- Data to examine -
-- ==== Sys2Proof/Certificates/Slice0/Obligations.lean ====
section
/-! DEFINITION. The statements for the provers, each from the rules of spec/ its docstring names. A statement about a
free choice (the schedule, FREE_PICK, the unspecified reset values) holds for every value of it. -/

open Sys2Proof
open Sys2Proof.Machine

/-! ### Encoding -/

/-- When the head of the schedule carries a word that decodes to `i`, the step is `exec i` on the rest of the schedule;
and a word of the opcode table scheduled by `withFetchWord` is run by the very next step (R72, R84, R87). -/
def Obligations.StepRunsDecodedWord : Prop :=
  (∀ (s : State) (fw : FetchWord) (i : Instr) (rest : List Input),
    s.inputs = inputOf fw :: rest → decode fw = .ok i → step s = exec i { s with inputs := rest }) ∧
  (∀ (s : State) (nbits w : Nat) (i : Instr),
    decodeTableWord nbits w = some i → step (s.withFetchWord nbits w) = exec i s)

/-- The words of R85 and R87, written out, decode to their operations. -/
def Obligations.SpecWordsDecode : Prop :=
  decode (.cmd 0x00000000) = .ok .nop ∧ decode (.cmd 0x00000001) = .ok .mkstd ∧
  decode (.cmd 0x00000002) = .ok .mkext ∧ decode (.cmd 0x00000003) = .ok .setrtr ∧
  decode (.cmd 0x00000004) = .ok .decid ∧ decode (.cmd 0x00000005) = .ok .cmp ∧
  decode (.cmd 0x00000006) = .ok (.mkdata .fa) ∧ decode (.cmd 0x00000016) = .ok (.mkdata .fb) ∧
  decode (.cmd 0x00000007) = .ok (.mkrmt .fa) ∧ decode (.cmd 0x00000017) = .ok (.mkrmt .fb) ∧
  decode (.cmd 0x00000008) = .ok .feq ∧ decode (.cmd 0x00000009) = .ok .fcmp ∧
  decode (.cmd 0x0000000A) = .ok .tx ∧ decode (.cmd 0x0000000B) = .ok .idle ∧
  decode (.busEvent 0) = .ok .bstart ∧ decode (.busEvent 1) = .ok .bdone

/-- Decoder and encoder agree in both directions: a word means `i` exactly when it is the encoding of `i`, so no legal
word has two meanings and no bit of it is dropped (R84 to R87). -/
def Obligations.DecodeEncodeAgree : Prop :=
  ∀ (fw : FetchWord) (i : Instr), i.wellFormed = true → (decode fw = .ok i ↔ encode i = fw)

/-- R86: every one of the 2^32 command words is one of the 14 legal words, or the step that writes it to `CMD` raises
`Fatal(E_ILLCMD)`, changes nothing else and halts the sequencer; `RSTAT` then reads `0x00710006`. -/
def Obligations.EveryCommandWordLegalOrFatal : Prop :=
  ∀ (w : Word),
    (∃ i : Instr, decode (.cmd w) = .ok i ∧ w ∈ ([0x0, 0x1, 0x2, 0x3, 0x4, 0x5, 0x6, 0x16, 0x7, 0x17, 0x8, 0x9, 0xA, 0xB] : List Word)) ∨
    (w ∉ ([0x0, 0x1, 0x2, 0x3, 0x4, 0x5, 0x6, 0x16, 0x7, 0x17, 0x8, 0x9, 0xA, 0xB] : List Word) ∧
      (w.extractLsb' 5 27 ≠ 0 ∨ 0xC ≤ w.toNat % 16 ∨ (w.getLsbD 4 = true ∧ w.toNat % 16 ≠ 6 ∧ w.toNat % 16 ≠ 7)) ∧
      ∀ (s : State) (rest : List Input), s.blk.accepting → s.inputs = .host (.write 0 .word w) :: rest →
        ∃ t : State, step s = .next t ∧ t.blk.rstatWord = 0x00710006 ∧
          t = { s with inputs := rest, blk := { s.blk with
            rs := { Rstat.cleared with err := true, ecode := .illCmd }, ph := .halt } })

- What the task asks -
One line contains "so no legal". Return that line and every later line through the end of the listing above, exactly, and nothing else.

- Result of the task -
/-- Decoder and encoder agree in both directions: a word means `i` exactly when it is the encoding of `i`, so no legal
word has two meanings and no bit of it is dropped (R84 to R87). -/
def Obligations.DecodeEncodeAgree : Prop :=
  ∀ (fw : FetchWord) (i : Instr), i.wellFormed = true → (decode fw = .ok i ↔ encode i = fw)

/-- R86: every one of the 2^32 command words is one of the 14 legal words, or the step that writes it to `CMD` raises
`Fatal(E_ILLCMD)`, changes nothing else and halts the sequencer; `RSTAT` then reads `0x00710006`. -/
def Obligations.EveryCommandWordLegalOrFatal : Prop :=
  ∀ (w : Word),
    (∃ i : Instr, decode (.cmd w) = .ok i ∧ w ∈ ([0x0, 0x1, 0x2, 0x3, 0x4, 0x5, 0x6, 0x16, 0x7, 0x17, 0x8, 0x9, 0xA, 0xB] : List Word)) ∨
    (w ∉ ([0x0, 0x1, 0x2, 0x3, 0x4, 0x5, 0x6, 0x16, 0x7, 0x17, 0x8, 0x9, 0xA, 0xB] : List Word) ∧
      (w.extractLsb' 5 27 ≠ 0 ∨ 0xC ≤ w.toNat % 16 ∨ (w.getLsbD 4 = true ∧ w.toNat % 16 ≠ 6 ∧ w.toNat % 16 ≠ 7)) ∧
      ∀ (s : State) (rest : List Input), s.blk.accepting → s.inputs = .host (.write 0 .word w) :: rest →
        ∃ t : State, step s = .next t ∧ t.blk.rstatWord = 0x00710006 ∧
          t = { s with inputs := rest, blk := { s.blk with
            rs := { Rstat.cleared with err := true, ecode := .illCmd }, ph := .halt } })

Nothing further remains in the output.